Excerpts from those minutes will help bring the point home;
“The Provincial Administrator said
Siturumani was elected by the then Government…,. She said chieftainships that
were lost long back could not be revived.”
“The Provincial Administrator
narrated a chieftainship wrangle similar to the Sitaudzes that erupted in
Matabeleland North in the Kone Chieftainship. She said the Ministry says it
will go back to all chieftainships with wrangles but will not bring back
chieftainships lost during the white people's era.”
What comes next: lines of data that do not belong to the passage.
/-! ### raise -/

@[simp] theorem raise_cmd (e : ErrInfo) (s : State) : (raise e s).cmd = s.cmd := rfl
@[simp] theorem raise_st (e : ErrInfo) (s : State) : (raise e s).st = .error := rfl
@[simp] theorem raise_err (e : ErrInfo) (s : State) : (raise e s).err = e.cls := rfl
@[simp] theorem raise_errInfo (e : ErrInfo) (s : State) : (raise e s).errInfo = e := rfl
@[simp] theorem raise_inLen (e : ErrInfo) (s : State) : (raise e s).inLen = s.inLen := rfl
@[simp] theorem raise_outLen (e : ErrInfo) (s : State) : (raise e s).outLen = 0#32 := rfl
@[simp] theorem raise_ibuf (e : ErrInfo) (s : State) : (raise e s).ibuf = s.ibuf := rfl
@[simp] theorem raise_obuf (e : ErrInfo) (s : State) : (raise e s).obuf = [] := rfl
@[simp] theorem raise_freq (e : ErrInfo) (s : State) : (raise e s).freq = s.freq := rfl
@[simp] theorem raise_k (e : ErrInfo) (s : State) : (raise e s).k = s.k := rfl
@[simp] theorem raise_arena (e : ErrInfo) (s : State) : (raise e s).arena = s.arena := rfl
@[simp] theorem raise_nn (e : ErrInfo) (s : State) : (raise e s).nn = s.nn := rfl
@[simp] theorem raise_root (e : ErrInfo) (s : State) : (raise e s).root = s.root := rfl
@[simp] theorem raise_heap (e : ErrInfo) (s : State) : (raise e s).heap = s.heap := rfl
@[simp] theorem raise_cbLen (e : ErrInfo) (s : State) : (raise e s).cbLen = s.cbLen := rfl
@[simp] theorem raise_cbBits (e : ErrInfo) (s : State) : (raise e s).cbBits = s.cbBits := rfl
@[simp] theorem raise_inv (e : ErrInfo) (s : State) : (raise e s).inv = s.inv := rfl
@[simp] theorem raise_phase (e : ErrInfo) (s : State) : (raise e s).phase = .idle := rfl
@[simp] theorem raise_ipos (e : ErrInfo) (s : State) : (raise e s).ipos = s.ipos := rfl
@[simp] theorem raise_opos (e : ErrInfo) (s : State) : (raise e s).opos = s.opos := rfl
@[simp] theorem raise_acc (e : ErrInfo) (s : State) : (raise e s).acc = s.acc := rfl
@[simp] theorem raise_accN (e : ErrInfo) (s : State) : (raise e s).accN = s.accN := rfl
@[simp] theorem raise_bitlen (e : ErrInfo) (s : State) : (raise e s).bitlen = s.bitlen := rfl
@[simp] theorem raise_bitpos (e : ErrInfo) (s : State) : (raise e s).bitpos = s.bitpos := rfl
@[simp] theorem raise_cur (e : ErrInfo) (s : State) : (raise e s).cur = s.cur := rfl
@[simp] theorem raise_stack (e : ErrInfo) (s : State) : (raise e s).stack = s.stack := rfl
@[simp] theorem raise_ibufCap (e : ErrInfo) (s : State) : (raise e s).ibufCap = s.ibufCap := rfl
@[simp] theorem raise_obufCap (e : ErrInfo) (s : State) : (raise e s).obufCap = s.obufCap := rfl
@[simp] theorem raise_script (e : ErrInfo) (s : State) : (raise e s).script = s.script := rfl
@[simp] theorem raise_fine (e : ErrInfo) (s : State) : (raise e s).fine = false := rfl
@[simp] theorem raise_hostLog (e : ErrInfo) (s : State) : (raise e s).hostLog = s.hostLog := rfl
@[simp] theorem raise_hostMatch (e : ErrInfo) (s : State) :
    (raise e s).hostMatch = s.hostMatch := rfl
@[simp] theorem raise_draws (e : ErrInfo) (s : State) : (raise e s).draws = s.draws := rfl
@[simp] theorem raise_ibufEra (e : ErrInfo) (s : State) : (raise e s).ibufEra = s.ibufEra := rfl
@[simp] theorem raise_obufEra (e : ErrInfo) (s : State) : (raise e s).obufEra = s.obufEra + 1 := rfl
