/-- TDES changes the arena, NN, ROOT, STACK and IPOS only, and its errors are CorruptTreeErrors. -/
theorem parseLoop_frame (bytes : List Byte) (s : State) :
    (∀ u, parseLoop bytes s = .go u → ParseFrame s u) ∧
    ∀ e u, parseLoop bytes s = .abort e u → ParseFrame s u ∧ e.cls = .corruptTree := by
  induction bytes using List.twoStepInduction generalizing s with
  | nil =>
    constructor
    · intro u h; cases h
    · intro e u h; cases h; exact ⟨rfl, rfl⟩
  | singleton m =>
    simp only [parseLoop]
    split
    · constructor
      · intro u h; cases h
      · intro e u h
        cases h
        exact ⟨rfl, by split <;> rfl⟩
    · split
      · constructor
        · intro u h
          obtain ⟨t, _, ht⟩ := Flow.bind_eq_go.mp h
          cases ht
        · intro e u h
          rcases Flow.bind_eq_abort.mp h with h | ⟨t, ht, h⟩
          · refine ⟨parseBranch_frame s u (.inr ⟨e, h⟩), ?_⟩
            unfold parseBranch at h
            split at h <;> cases h
            rfl
          · have f := parseBranch_frame s t (.inl ht)
            cases h
            exact ⟨f, rfl⟩
      · constructor
        · intro u h; cases h
        · intro e u h; cases h; exact ⟨rfl, rfl⟩
  | cons_cons m sym rest ih0 ih1 =>
    simp only [parseLoop]
    split
    · constructor
      · intro u h
        obtain ⟨t, ht, h⟩ := Flow.bind_eq_go.mp h
        have f := parseLeaf_frame sym s t (.inl ht)
        split at h
        · cases h; exact f
        · exact f.trans ((ih0 t).1 u h)
      · intro e u h
        rcases Flow.bind_eq_abort.mp h with h | ⟨t, ht, h⟩
        · refine ⟨parseLeaf_frame sym s u (.inr ⟨e, h⟩), ?_⟩
          unfold parseLeaf at h
          split at h <;> cases h
          rfl
        · have f := parseLeaf_frame sym s t (.inl ht)
          split at h
          · cases h
          · exact ⟨f.trans ((ih0 t).2 e u h).1, ((ih0 t).2 e u h).2⟩
    · split
      · constructor
        · intro u h
          obtain ⟨t, ht, h⟩ := Flow.bind_eq_go.mp h
          exact (parseBranch_frame s t (.inl ht)).trans ((ih1 sym t).1 u h)
        · intro e u h
          rcases Flow.bind_eq_abort.mp h with h | ⟨t, ht, h⟩
          · refine ⟨parseBranch_frame s u (.inr ⟨e, h⟩), ?_⟩
            unfold parseBranch at h
            split at h <;> cases h
            rfl
          · exact ⟨(parseBranch_frame s t (.inl ht)).trans ((ih1 sym t).2 e u h).1,
              ((ih1 sym t).2 e u h).2⟩
      · constructor
        · intro u h; cases h
        · intro e u h; cases h; exact ⟨rfl, rfl⟩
“She said the Sitaudzes could agree
and choose a successor from the current chieftainship and then choose a headman
from the other family…,.”
“The Provincial Administrator said
it was unfortunate that Diasikwa fled and Siturumani was elected and accepted
by the then Government, she said the Siturumani chieftainship would be
followed to avoid further wrangles and hatred.”
“The Provincial Administrator read
out on the appointment of chiefs from the Act which stated that the prevailing
customary principles of succession (father to elder son) should be used…, she
concluded by saying the team would use the Act which also govern the ruling of
the chief.”
“The
Provincial Administrator suggested that the candidate be nominated from the
Pariti chieftainship.”…,.
One
then may rhetorically ask: Just who in this unfolding drama was conducting the
nomination?
In
my view, it was the Provincial Administrator. She rejected the views of the
family, foisted her own principles and finally concluded that the candidate
should come from the Pariti family.
There
can never be a clearer example of interference in the process of nominating a Chief
and a more defining example of what civil servants should not do when it comes
to the nomination of a Chief. The law expects them to facilitate the process
and to allow the appropriate family members to debate and come up with a
candidate of their choice in line with their prevailing customary principles of
succession.
In casu, the community was
cajoled into settling for a candidate, not of their choice but by an impatient
official who had been foisted on them in breach of a court order. It is the
kind of interference which cannot be allowed to perpetuate.
I do not agree with counsel for the
second and third respondents that what was done at the meeting of 24 February
2011 was in compliance with the court order or that it was done because the
meeting of 16 June 2010 had ended in a stalemate. Nothing can be furthest from
the truth as clearly that meeting had ended with a resolution that was
achievable.
Neither do I agree with counsel for
the first respondent that the meeting of 16 June 2010 was not properly
constituted and that it pursued a wrong agenda by trying to open a
chieftainship wrangle dating back a century. In my view, that is the whole
essence of nomination of a candidate in accordance with customary principles of
succession of the relevant community….,.
In the result, I make the following
order; that:
1.
It is hereby declared that the meeting presided over by the Provincial
Administrator for Matabeleland North, Ms. L. L. Dlamini, on 24 February 2011,
at Beitbridge, in order to nominate a person as Chief Sitaudze, and the
subsequent nomination, is null and void and of no effect.
2.
The second respondent shall continue convening meetings for the nomination of a
candidate for appointment as Chief Sitaudze in compliance with the High Court
Order of 17 February 2010 in case number HC2424/10.
3.
In arranging such meetings, the second respondent shall have regard to the
minutes of the meeting held by the appropriate persons in the community
concerned on 16 June 2010.
4.
Each party shall bear its own costs.